Microsoft smart?
I think not. HoloLens still exists, and hasn't been killed yet.
Footage has emerged of Nokia's never-released smartwatch – suggesting Microsoft was wise to kill the project when it acquired the Finns' mobile division. The Nokia watch prototype in the video dates to the zenith of the smartwatch hype in 2014. Nokia showed the device in private at that year's Mobile World Congress, and it was …
>>HoloLens still exists..
>as a technical demonstrator. Let's wait until it's a shipping product eh?
It's shipping now in numbers for developers - and by far the best thing they've done in a while. Whether they'll have the balls to ship a dozen consumer boat loads cheap as a loss leader is another matter. Trouble is MS still think they're a premium brand.
Time will come though. The wrist watch was always less capable than the pocket watch, but it took over when it was capable enough. Carrying a slab of frangible glass round in the pocket is not great, and if you work in a vaguely hostile environment and only a bigger and stronger slab will survive then its even worse. As for what developments will make the wrist platform good enough, time will tell, cos I don't know!
". Carrying a slab of frangible glass round in the pocket is not great, and if you work in a vaguely hostile environment and only a bigger and stronger slab will survive then its even worse. "
Which is why they invented "hunter" style pocket watches - personally, I'd take a hunter, in a case designed for the expected conditions, over a wristwatch any day of the week when it comes to surviving extremes. There's no rule that says the case has to be made of a soft material like gold, and if made properly moving a pocket watch mechanism between an industrial strength hunter style case for daily use and a more traditional case for evening wear would be a trivial task occupying little more time than changing wrist watches would.
Combine the above with the fact that under normal circumstances my torso is less exposed to random violence than my wrist then the pocket watch (IMO, as always) comes out a clear winner in the survivability stakes.

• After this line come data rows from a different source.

theorem witness_ErrorsAndOtherAgents :
    (let s := evE (cmd6 (.tmma 0) .running) id
     s.cohort? 0 = some s.c0 ∧ 3071 < s.c0.decl.lines ∧ 15 < s.c0.decl.tiles ∧ 7 < s.c0.decl.accs ∧
       (s.tileCmds 0).find? (fun c => c.run == .running && match c.op with | .tmma _ => true | _ => false) = some (cmd6 (.tmma 0) .running)) ∧
    (∀ x ∈ [(0x00482077, 0), (0x08082077, 2)], let s := evF fun f => { f with ibuf := some (placePacket 0 x.1) }
     let s := { s with slots := s.slots.map fun (l : LaunchSlot) => { l with record := { l.record with paired := true } } }
     s.fibre? 1 = some s.f1 ∧ 255 < s.f1.arch.regs.length ∧ s.f1.badRegs.contains 255 = false ∧ s.ready s.f1 = true ∧
       groupFault (s.f1.arch.pc.toNat % 3) (s.f1.arch.repc == 0) s.f1.groupWords = none ∧
       (x.2 = 2 → (s.f1.residueWord 2).isSome = true) ∧ (s.slotOf s.f1).record.paired = true) ∧
    (let s := { st0 with hearths := [{ Hearth.fresh st0 5 with suspect := true }] }
     s.frontUp = true ∧ (s.hearth 5).suspect = true ∧ (s.hearth 5).fenced = false ∧ s.resident 5 = [] ∧ (∃ x ∈ s.dies, x.n = dieOfHearth 5) ∧
       RepairUnit.hearth 5 ∉ (s.die (dieOfHearth 5)).faulty ∧ (s.die (dieOfHearth 5)).repair.length < 64) ∧
    (let t := { st0 with outside := [⟨0, 0, st0.ltimeAt 0 + 1⟩] }
     let u := { st0 with pkg := { st0.pkg with links := [{ Link.reset 0 with up := true }, { Link.reset 12 with up := true }] } }
     u.hostUp = true ∧ u.peersUp = true ∧ u.acked 0 = true ∧ u.copying 0x8FFFFFFFF8 8 = false ∧ t.acked 0 = false ∧ st0.joinWatches = []) ∧
    (0x8FFFFFFFF8 + 8 ≤ memTop ∧ st0.copying 0x8FFFFFFFF8 8 = false ∧ st0.poisoned (.dev 0x8FFFFFFFF8) 8 = false ∧
      (∃ o, atomOfCode o = some .add) ∧ 8 ≤ Ty.s64.bits ∧ 0x8FFFFFFFF8 % (Ty.s64.bits / 8) = 0 ∧
      (atomVal .add .s64 (st0.mem.readLE 0x8FFFFFFFF8 8) (5 % 2 ^ 64) (0 % 2 ^ 64)).isSome = true) ∧
    (let l : L2Line := ⟨0, true, 9, .S, 0, 1992⟩
     let s := { evF id with l2 := [l, ⟨1, true, 9, .S, 0, 0⟩], pkg := { st0.pkg with links := [{ Link.reset 12 with up := true }] } }
     s.hostUp = true ∧ s.l2? 0 true 9 = some l ∧ l.horizon + 8 ≤ s.ltimeAt 0 ∧ ∃ x ∈ s.l2, x.host = true ∧ x.line = 9 ∧ x.die ≠ 0) := by
  decide +kernel

theorem witness_tests_of_rows :
    ((∃ x ∈ st0.dies, x.n = 3) ∧ RepairUnit.l2Row 3 31 9 ∉ (st0.die 3).faulty ∧ (st0.die 3).applied ≤ (st0.die 3).repair.length ∧ (st0.die 3).repair.length < 64 ∧
      (3 * 2 ^ 14 + 31 * 512 + 7) / 2 ^ 14 = 3 ∧ (3 * 2 ^ 14 + 31 * 512 + 7) / 512 % 32 = 31) ∧
    (({ st0 with contexts := [] } : State).testable (.hbmRow 11 9) = true ∧ (∃ x ∈ st0.dies, x.n = 4 + 11 / 6) ∧ RepairUnit.hbmRow 11 9 ∉ (st0.die (4 + 11 / 6)).faulty ∧
      (st0.die (4 + 11 / 6)).repair.length < 64) := by
  refine ⟨by decide +kernel, ?_, by decide +kernel⟩
  have h : ({ st0 with contexts := [] } : State).leaves = [] := rfl
  have f : ({ st0 with contexts := [] } : State).frontUp = true := by decide +kernel
  simp [State.testable, h, f]
theorem witness_outside_accesses :
    (let s := (evF id).withTables
     let s := { s with pkg := { s.pkg with links := [{ Link.reset 0 with up := true }, { Link.reset 12 with up := true }] } }
     let x (k off : Nat) := s.unitXlate 0 1 k ⟨0, BitVec.ofNat 64 off⟩
     s.hostUp = true ∧ s.peersUp = true ∧ s.run.fired = [] ∧ s.copying 0x2000040 8 = false ∧ s.rangeUp 0x2000040 8 = true ∧
       (∀ k ∈ [0, 1], (match x k 64 with
         | .ok t (.dev pa) => pa == 0x2000040 && t.stackUp pa && t.run.fired == [] && !t.copying pa 8 && t.rangeUp pa 8 && !t.poisoned (.dev pa) 8
         | _ => false) = true) ∧
       (match x 1 0x4000000 with | .fault => true | _ => false) = true ∧ linesOf 0x2000040 8 ≠ []) := by decide +kernel
/-- A hearth whose budget holds the power of a test, which is free. -/
theorem witness_test_power : let s := { st0 with hearths := [{ Hearth.fresh st0 5 with suspect := true, budget := (Config.choice st0.run.tick 31 0, Config.choice st0.run.tick 31 1) }] }
    Config.choice s.run.tick 31 0 ≤ (s.hearth 5).budget.1 ∧ Config.choice s.run.tick 31 1 ≤ (s.hearth 5).budget.2 :=
  ⟨Nat.le_refl _, Nat.le_refl _⟩

/-- The two worked examples of R421. -/
theorem test_stack_and_row : stackOf 0x22300 = 3 ∧ rowOf 0x22300 = 48 ∧ stackOf 0x12300 = 11 ∧ rowOf 0x12300 = 5 := by decide
end

/-! ## O41: every step keeps the three memories canonical

A memory stays in canonical form (`Memory.wf`) where it is written by `put`, `putBytes`, `writeLE`, `filter` or `moved`. So the proof
follows the model's functions in the order in which they are defined, one lemma for each: where `s` is canonical, the state that the
function answers is canonical. Three kinds of function occur:

* most functions leave the three memories alone by definition, and then `h : s.canonical` is itself the proof for the updated state;
* few functions write a memory (`writeBytes`, `writeRecord`, `setAD`, `takeFrames`, `garleyPage`, `restoreUnits`, `suspendSaved`,
  `restoreContext`, `scramble`, `lost`, `packageReset`, `moveFrame`, `execHostInvalidate`), each through one of the operations above;
* the others are compositions, and their proofs follow the branches of the definition.

The last lemmas put the instructions and events together (`canonical_exec`), then the turn and the step. -/

namespace Sys2Proof.Machine
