-- ==== Sys2Proof/Syntax.lean ====
section
/-! DEFINITION. The commands of the D8: one constructor for every row of spec/opcode_table.json, with the row's operands. -/

namespace Sys2Proof

/-- The three in-order units of a core that a step can be queued at (R77). -/
inductive UnitId where
  | matrix
  | vector
  | sfu
  deriving DecidableEq, Repr

/-- What a SECDED code shows when a word is read (R80, R231, R259). -/
inductive Ecc where
  | clean
  | corrected
  | uncorrectable
  deriving DecidableEq, Repr

/-- The three classes of transfer tags (R131). -/
inductive TagClass where
  | read
  | write
  | remote
  deriving DecidableEq, Repr

/-- How a transfer ends: with good data, or with an uncorrectable error from the far end (R150, R279). -/
inductive XferStatus where
  | ok
  | corrected
  | dataError
  deriving DecidableEq, Repr

/-- The pass of a sluice hop (R302): reduce 0, gather 1, data 2. -/
inductive HopPass where
  | reduce
  | gather
  | data
  deriving DecidableEq, Repr

/-- The consumer of a page walk (R203): a DESC stream context of a core, or the quarry units of the stacks that hold the pages. For a query block, the header that the home die control core writes first (R238). -/
inductive WalkDest where
  | stream (core : Nat) (sc : Nat)
  | sketch (qaddr : Nat) (header : BitVec 512)
  | bench (qaddr : Nat) (header : BitVec 512)
  | deliver (op : Byte) (qaddr : Nat) (tfmt : BitVec 4)
  deriving DecidableEq, Repr

/-- A launch of a collective (R293): its operation, and for a TOPK_MERGE the entries of the list at SRC of each chunk; K where none is given. -/
structure Launch where
  opid   : Nat
  counts : List Nat
  deriving DecidableEq, Repr

/-- A port that has trained, and the halves that its partner has retired (bit 0 lanes 0–3, bit 1 lanes 4–7), which the training settles on (R378). -/
structure Trained where
  port : Nat
  half : BitVec 2
  deriving DecidableEq, Repr

/-- A step of a die's VDD_CORE voltage (R493), and whether the regulator answers (R498). -/
structure VoutStep where
  die    : Nat
  answer : Bool
  deriving DecidableEq, Repr
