-- ==== Sys2Proof/Machine/RegTable.lean ====
section
/-! DEFINITION. The register tables of the manual (R75, R120, R121, R152, R226, R257, R285, R314, R347, R380, R408, R438, R439, R458, R478, R510): offset, count, access code, reset value and writable bits of every register of BAR0. -/

namespace Sys2Proof.Machine

/-- Register access codes (R14). -/
inductive Access where
  | ro | rw | w1c | wo | rwl | rws
  deriving DecidableEq, Repr

/-- A row of a register table. The register's words lie at base + i·s1 + j·s2 + 4k, i < n1, j < n2, k < words (R18). `reset` is the value after cold start: the table's value, the image default (R17, R420), or 0 where hardware state or OTP shows. `mask` holds the bits that are not reserved (R13). -/
structure RegRow where
  base   : Nat
  words  : Nat
  n1     : Nat
  s1     : Nat
  n2     : Nat
  s2     : Nat
  access : Access
  reset  : Nat
  mask   : Nat
  /-- Reset column img (R17): the image sets it (R420). -/
  img    : Bool
  /-- Kept through warm start: RWS (R14), and what R76, R122, R153, R227, R258, R283, R286, R315, R348, R381, R409, R432, R459, R479 and R511 keep. -/
  keep   : Bool
  /-- 1 a _LO register, 2 a _HI register, 3 words that alternate, 0 none (R11). -/
  half   : Nat
  deriving DecidableEq, Repr

/-- Whether an offset is one of a row's words. -/
def RegRow.holds (r : RegRow) (off : Nat) : Bool :=
  let d := off - r.base
  let i := if r.s1 = 0 then 0 else d / r.s1
  let d1 := d - i * r.s1
  let j := if r.s2 = 0 then 0 else d1 / r.s2
  let d2 := d1 - j * r.s2
  r.base ≤ off && i < r.n1 && j < r.n2 && d2 < 4 * r.words && d2 % 4 == 0

namespace R
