/-- An arrival at a dike (R114): core, slot, and the flag word and mask that release sets. -/
structure Arrival where
  core : Nat
  slot : Nat
  fw   : Nat
  mask : Nat
  deriving DecidableEq, Repr

/-- A dike (R115): arrivals of this generation, the generation bit, and the time of the first arrival in µs. -/
structure Dike where
  arrived : List Arrival
  gen     : Bool
  since   : Nat
  deriving DecidableEq, Repr

def Dike.fresh : Dike := ⟨[], false, 0⟩

/-- A message in a die control core's queue (R104). -/
structure EmitMsg where
  core    : Nat
  slot    : Nat
  code    : Nat
  imm     : Nat
  payload : List Byte
  rfw     : Nat
  rmask   : Nat
  deriving DecidableEq, Repr

/-- A chunk of an MMA_REDUCE tile in a berm (R106, R107, R294): where it came from, the operation, and whether the sluice engine has taken it. -/
structure BermChunk where
  core  : Nat
  berm  : Nat
  slot  : Nat
  opid  : Nat
  ring  : Nat
  cop   : Nat
  cidx  : Nat
  addr  : Nat
  rows  : Nat
  cols  : Nat
  cfw   : Nat
  bit   : Nat
  model : Nat
  /-- Entry of the berm it rests in, and the execution it belongs to. -/
  entry : Nat
  exec  : Nat
  taken : Bool
  deriving DecidableEq, Repr

/-- A weight-chain broadcast (R117–R119): injector and its context, cores of the span in order, the cores whose arm tokens have arrived, the flits past each position, and the bytes injected. -/
structure Chain where
  id    : Nat
  core  : Nat
  sc    : Nat
  span  : List Nat
  self  : Bool
  armed : List Nat
  past  : List Nat
  total : Nat
  data  : List Byte
  deriving DecidableEq, Repr

/-! ### Hauls, tags and the pump -/

/-- Who a tagged transfer belongs to (R132): a stream context 32 · core + context, a pump entry, a tier move of a granule, or a hop of the sluice engine by its number. -/
inductive Owner where
  | stream (ctx : Nat)
  | pump (prog : Nat) (entry : Nat) (layer : Nat)
  | move (gran : Nat)
  | sluice (hop : Nat)
  deriving DecidableEq, Repr

/-- A request for tags (R134, R136): pattern bytes [off, stop) of one owner, in arrival order. -/
structure TagReq where
  cls   : TagClass
  owner : Owner
  off   : Nat
  stop  : Nat
  deriving DecidableEq, Repr

/-- A transfer that holds a tag (R131): its number, class, owner, pattern offset, length and far address. -/
structure Xfer where
  id    : Nat
  cls   : TagClass
  owner : Owner
  off   : Nat
  len   : Nat
  addr  : Nat
  host  : Bool
  /-- The bytes of a read whose granule has left its home since the grant: they come from the old home (R144). -/
  data  : Option (List Byte)
  deriving DecidableEq, Repr

/-- A pump entry in progress (R141): the bytes asked for and delivered, pieces beyond, a halt, and issues of the same entry that wait for this one. -/
structure PumpRun where
  prog  : Nat
  entry : Nat
  layer : Nat
  pre   : Nat
  parts : List (Nat × Nat)
  halt  : Option (Nat × Nat)
  again : Nat
  deriving DecidableEq, Repr

/-- A pump program as the image loads it (R139, R140). -/
structure PumpProgram where
  model   : Nat
  die     : Nat
  dike    : Nat
  pkg     : Bool
  layers  : Nat
  depth   : Nat
  slots   : Nat
  stride  : Nat
  entries : List (BitVec 256)
  deriving DecidableEq, Repr

/-- A pin against demotion after a resume (R148): granule, the haul it serves, and the time it ends in µs. -/
structure Pin where
  gran  : Nat
  owner : Owner
  stop : Nat
  deriving DecidableEq, Repr

/-- Hauls, tags and the pump beside the TG registers. -/
structure TgState where
  /-- Stream contexts by 32 · core + context (R123). -/
  ctxs   : Map (BitVec 512)
  /-- Page-descriptor queues of DESC contexts, up to 16 each (R128). -/
  descs  : Map (List (BitVec 256))
  /-- Page descriptors that wait at their emitter for room in a queue (R128). -/
  descWait : Map (List (BitVec 256))
  reqs   : List TagReq
  xfers  : List Xfer
  nextId : Nat
  pumps  : List PumpProgram
  /-- Dike releases counted by each program (k of R141). -/
  pumpK  : Map Nat
  runs   : List PumpRun
  pins   : List Pin
  live   : Bool
  /-- What a DESC context keeps of its pattern between streams (R127, R128): extents not yet used, and whether LAST was among them. -/
  rest   : Map (List (Nat × Nat) × Bool)
  deriving DecidableEq, Repr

Wrist watches got their big push during WW I, where ease of access to the watch was determined to be more important than its life span.
People need to be convinced of a need for it to have mass market appeal. This is one of those things though that need to be tried before you would want to buy it unless you're a bit of a tech geek. I wouldn't be without my pebble, but that's cos it lasts a good week before I have to charge it and it is genuinely useful to check notifications and callers say during a meeting without rudely getting my phone out.
I'm not really sold on the colour screen and WiFi etc on a watch as until they get the battery life sorted for such features the watch becomes a burden rather than a help.
I know it is the vogue to hate on smart watches but in the year I've had my Apple Watch it has proven to be a useful gadget. I can read e-mail on it so I don't have to dig out my phone or laptop, calendar events pop up, it actually works really nicely as a GPS so I don't have to walk around the streets holding my phone looking like a tourist, and I can tell the time on it too. Most of all though, I use the fitness tracking features and it has certainly made me get up and move about more. Could it be better? Maybe, but given the form factor I think Apple did a pretty good job and WatchOS improves with each iteration. I don't think it is necessarily something everyone should have or even want, but there's definitely a market for those of us who can't get away from work as we need to be contactable all the time but just glancing at my watch allows me to know what just came in and react accordingly. Works for me.
I've an MS band (1st gen as can't afford Band 2).
It has some issues, but for me is the fact I can go for a run without have to lug around a bloody great phone.
Also if the phone is in my bag, or shoved somewhere else and I get a text or calls, I can easily see if it's worth bothering with there and then.
Like you, I know it's not for everyone, for an example a friend seems to use his for little more than contactless payments, but he the sort that must have the latest and greatest.
I'm always on the look-out for an excuse to get a gadget. When it came to a smartwatch I couldn't find one.
Step counter? - I actually know if I've done a lot of walking, or not. Knowing how many steps is faddish at best. And if I did want to do that, do I really need a whole Smart?watch for such a trivial purpose? Reading e-mails off my wrist?- Sorry, if an email (or text) is important enough to be read there and then it needs to be read properly, and responded to, not by glancing at it on my wrist and then, what? Shrug/leave the room to respond properly/panic? Checking my diary?- Sorry, I haven't yet reached the stage when I can't remember my schedule for a couple of hours if I check it on my phone before I start a meeting or something.
I got a Garmin Vivoactive about 2 months ago for $85. The best things for me are that the GPS tracks my walks and my commutes on skateboard without the GPS eating the battery on my phone and it gamifys my stats so it encourages me to be more active. It's waterproof to 50 meters, and a battery charge lasts for a week. Without the good battery life, cheap price, and being waterproof, I would not have bought this watch.